1:24:52 > 1:24:56With a song like Dreamed A Dream, this character is really ripping
1:24:56 > 1:24:59this song out of her heart in a moment of great crisis.
1:24:59 > 1:25:05# He took my childhood in his stride
1:25:05 > 1:25:09# But he was gone when autumn came. #
1:25:11 > 1:25:14If you look at Anne's performance of Dreamed A Dream in detail,
1:25:14 > 1:25:17she quite often takes non-musical pauses.
1:25:19 > 1:25:23At the end of the introduction she says, "Then it all went wrong."
1:25:23 > 1:25:27You know, she takes, she takes a huge pause there.
1:25:28 > 1:25:30# There was a time...
1:25:36 > 1:25:40# Then it all went wrong. #
1:25:48 > 1:25:52I don't think you could have gotten that kind of performance
1:25:52 > 1:25:55in a pre-record...
1:25:55 > 1:25:57because it was live,
1:25:57 > 1:26:01because she was definitely in the moment,
1:26:01 > 1:26:05and I'm sure that's what the director was after.

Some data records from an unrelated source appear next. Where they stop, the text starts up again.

/-! ### The host, the debugger, boot and power -/

/-- R285, R348, R349, R350, R351, R353, R359: what the host's accesses to a live partition's function do: an aligned
access through BAR2, tails and sizes (a bad one is ignored and sets qerr), the result queue's head, the interrupt
registers, the reset request, and the taking of queue entries. R354, R355, R356, R357: a partition becomes live with
empty units and zeroed SRAM; a write that overlaps another or passes the ASID range, or while no hypervisor runs (R362, R364),
is ignored; losing a device raises
vector 5 and resets the partitions that span it; the live planes are within those that the configuration record lists.
The model's own choices here: the order of a message entry's statuses and status 3 for its reserved fields (log entry 86), one
access of BAR2 as one step whose value read is kept in barRead (log entry 89), and the planes as an event names them (log
entry 99). An access whose home another device is is not meant here (log entry 9). -/
def Obligations.HostAndPartitionEvents : Prop :=
  (∀ (s : State) (p off n pa : Nat) (x size : Word) (v : BitVec 32) (bits : BitVec 6) (q : HostQueue) (e : TlbEntry),
    let f := (s.part p).fn
    let becomes (i : Instr) (f' : HostFn) := exec i s = .next (s.modPart p fun y => { y with fn := f' })
    (s.part p).live = true →
    (n = 1 ∨ n = 2 ∨ n = 4 ∨ n = 8 → off % n = 0 → off + n ≤ 2 ^ 44 → p < 16 → Quiet s →
      (s.die (s.part p).homeDie).tlb.find? (fun e => e.hits f.hasid off) = some e →
      s.remote pa = false →
      (s.permit p e off true false false = .ok ⟨pa, false⟩ → exec (.hostBar2Access p false off n x) s =
        .next { s.modPart p fun y => { y with fn := { y.fn with barRead := BitVec.ofNat 64 (memRead s.mem pa n) } } with
          nextId := s.nextId + 1 }) ∧
      (s.permit p e off false true false = .ok ⟨pa, false⟩ → (∀ a, s.sweepWeight a = 0) →
        exec (.hostBar2Access p true off n x) s =
          .next { s with mem := memWrite s.mem pa n x.toNat, nextId := s.nextId + 1 })) ∧
    becomes (.launchQueueDoorbell p v)
      (if (v - f.lqHead).toNat ≤ 2 ^ f.lqSize then { f with lqTail := v } else { f with qerr := true }) ∧
    becomes (.messageQueueDoorbell p v)
      (if (v - f.mqHead).toNat ≤ 2 ^ f.mqSize then { f with mqTail := v } else { f with qerr := true }) ∧
    (f.results = [] → becomes (.resultQueueHeadWrite p v) { f with rqHead := v }) ∧
    (f.results = [] →
      let k := size.toNat % 32
      let heads := match q with
        | .launch => (f.lqHead, f.lqTail)
        | .message => (f.mqHead, f.mqTail)
        | .result => (f.rqHead, f.rqTail)
      (heads.1 ≠ heads.2 ∨ ¬(k = 0 ∨ 4 ≤ k ∧ k ≤ 12) → becomes (.queueSizeWrite p q size) { f with qerr := true }) ∧
      (heads.1 = heads.2 → k = 0 ∨ 4 ≤ k ∧ k ≤ 12 → becomes (.queueSizeWrite p q size) (match q with
        | .launch => { f with lqSize := k }
        | .message => { f with mqSize := k }
        | .result => { f with rqSize := k }))) ∧
    becomes (.ipendClear p bits) { f with ipend := f.ipend &&& ~~~bits } ∧
    (∃ sent, becomes (.imaskWrite p bits) { f with imask := bits, sent := sent ++ f.sent } ∧
      ∀ k, k ∈ sent ↔ k < 6 ∧ f.ipend.getLsbD k = true ∧ f.imask.getLsbD k = true ∧ bits.getLsbD k = false) ∧
    becomes (.qerrClear p) { f with qerr := false } ∧
    ((s.part p).resetting = none → exec (.rstreq p) s = .next (s.modPart p fun y => { y with
      resetting := some 1, fn := { y.fn with pstate := 2 } })) ∧
    ((s.part p).launchEntryDue = true →
      let w j := memRead s.hostMem (f.lqBase.toNat + f.lqHead.toNat % 2 ^ f.lqSize * 64 + 8 * j) 8
      ∃ cmd, exec (.hostLaunchEntry p) s = .next (s.modPart p fun y => { y with
          pending := y.pending ++ [cmd], fn := { y.fn with lqHead := y.fn.lqHead + 1 } }) ∧
        cmd.rcb = BitVec.ofNat 64 (w 0) ∧ cmd.uab = BitVec.ofNat 8 (w 1) ∧ cmd.asid = w 1 / 2 ^ 8 % 2 ^ 13 ∧
        cmd.fixed = bitAt (w 1) 21 ∧ cmd.first = w 2 % 2 ^ 20 ∧ cmd.htag = BitVec.ofNat 64 (w 3) ∧ cmd.launcher = none) ∧
    (s.messageEntryDue p = true →
      let ws := memWords s.hostMem (f.mqBase.toNat + f.mqHead.toNat % 2 ^ f.mqSize * 128) 16
      let launch := (ws.getD 8 0).toNat % 2 ^ 32
      let s1 := s.modPart p fun y => { y with fn := { y.fn with mqHead := y.fn.mqHead + 1 } }
      let reserved := (ws.getD 8 0).toNat / 2 ^ 32 ≠ 0 ∨ ∃ j, j < 6 ∧ ws.getD (10 + j) 0 ≠ 0
      ((s.part p).launch? launch = none → exec (.hostMessageEntry p) s = .next (s1.owe p ⟨3, 2, launch, ws.getD 9 0, 0⟩)) ∧
      ((s.part p).launch? launch ≠ none → imageBad ws = true ∨ reserved →
        exec (.hostMessageEntry p) s = .next (s1.owe p ⟨3, 3, launch, ws.getD 9 0, 0⟩)) ∧
      ((s.part p).launch? launch ≠ none → imageBad ws = false → ¬reserved → s.hasCell p (imageDest ws) = false →
        exec (.hostMessageEntry p) s = .next (s1.owe p ⟨3, 4, launch, ws.getD 9 0, 0⟩)) ∧
      ((s.part p).launch? launch ≠ none → imageBad ws = false → ¬reserved → s.hasCell p (imageDest ws) = true →
        ∃ m, exec (.hostMessageEntry p) s = .next (s1.depart m) ∧ m.dst = imageDest ws ∧ m.src = imageDest ws ∧
          m.part = p ∧ m.launch = launch ∧ m.host = some (ws.getD 9 0)))) ∧
  (∀ (s : State) (p dev : Nat) (w0 : Word) (planes : BitVec 32),
    let w := Nat.land w0.toNat 0x7FFFFFFFFFF07
    (16 ≤ p ∨ s.boot.serving = false ∨ (s.part p).live = true ∨ bitAt w 0 = false ∨ 8192 < w / 2 ^ 24 % 2 ^ 13 + w / 2 ^ 37 % 2 ^ 14 ∨ s.clashes p w = true →
      exec (.partitionLive p w0) s = .next s) ∧
    (p < 16 → s.boot.serving = true → (s.part p).live = false → bitAt w 0 = true → w / 2 ^ 24 % 2 ^ 13 + w / 2 ^ 37 % 2 ^ 14 ≤ 8192 → s.clashes p w = false →
      Canonical s → (s.part p).desc.length = 20 → (∀ j, (s.part p).w 13 ≤ j → j < (s.part p).w 13 + 32 → 2 ^ 48 ≤ j ∨ j < 2 ^ 39) →
      ∃ s', exec (.partitionLive p w0) s = .next s' ∧ (s'.part p).live = true ∧ (s'.part p).fn.pstate = 1 ∧
        (s'.part p).fn.imask = 0x3F ∧ (s'.part p).launches = [] ∧ (s'.part p).nextLaunch = 1 ∧
        s'.knot p 0 = ⟨0, 0xFFFFFF, 0, true, false, 0, 0⟩ ∧
        (s.boot.device = 0 → ∀ k ∈ (s.part p).clusters, ∀ a, sramBase (16 * k) ≤ a → a < sramBase (16 * k) + 2 ^ 22 → memGet s'.mem a = 0)) ∧
    (exec (.partitionEvent dev) s = .next (s.loseDevice dev) ∧
      ∀ q, q < 16 → (s.part q).live = true → (s.part q).peerDevices.contains dev = true → (s.part q).resetting = none →
        ((s.loseDevice dev).part q).resetting = some 1 ∧ ((s.loseDevice dev).part q).fn.ipend.getLsbD 5 = true) ∧
    (let live := if s.boot.minimal = true then 0 else planes &&& s.boot.planes
     live ≠ 0 ∨ s.power.livePlanes = 0 →
      exec (.planeChange planes) s = .next { s with power := { s.power with livePlanes := live } }) ∧
    (∀ port, exec (.flitResend port) s = .next s))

1:26:05 > 1:26:09And I think that, in her case, it was absolutely perfect.
1:26:09 > 1:26:16# So different now from what it seemed... #
1:26:20 > 1:26:22We see her go from very vulnerable
1:26:22 > 1:26:26to hard in the eyes, and shut-down and repressed.
1:26:26 > 1:26:30# Now life has killed the dream... #
1:26:30 > 1:26:34And she does it within the space of that last line.
1:26:35 > 1:26:42# ..I dreamed. #
1:26:51 > 1:26:55It's possibly, for me, my favourite bit of acting in the entire moment.
1:26:55 > 1:26:59But it's a great example of how liberating her
1:26:59 > 1:27:04to control the tempo allows the emotion in.
1:27:09 > 1:27:13The era of the secret singers appears to be at an end.
1:27:14 > 1:27:17But does knowing the truth about ghost singing
1:27:17 > 1:27:21spoil our enjoyment of the classic movie musicals?
1:27:21 > 1:27:23Well, Hollywood is the dream factory.
1:27:23 > 1:27:26We all know that Superman doesn't really fly
1:27:26 > 1:27:28and rocket ships don't really go to Mars.
1:27:28 > 1:27:33But we embrace Hollywood's ability to construct
1:27:33 > 1:27:35these wonderful fantasies for us.
1:27:37 > 1:27:41They were beautiful to look at, great to listen to.
1:27:41 > 1:27:46They were fabulous entertainment and how can that ever go out of style?
1:27:49 > 1:27:54Feeling a great musical definitely is a very, very special experience.
1:27:54 > 1:27:57I'll try to take my grandkids to see it, I'll tell you that.
1:28:01 > 1:28:04I think it's an escapism anyway, the movies.
1:28:04 > 1:28:07Anyone that believes that that really happened
1:28:07 > 1:28:10then probably needs to have their head examined.
1:28:10 > 1:28:11But to actually have a film spoilt
1:28:11 > 1:28:15because the voices were not the original, I don't think so.
1:28:18 > 1:28:22You are so happy to see these films,
1:28:22 > 1:28:30you are so thrilled and delighted and charmed. Who cares?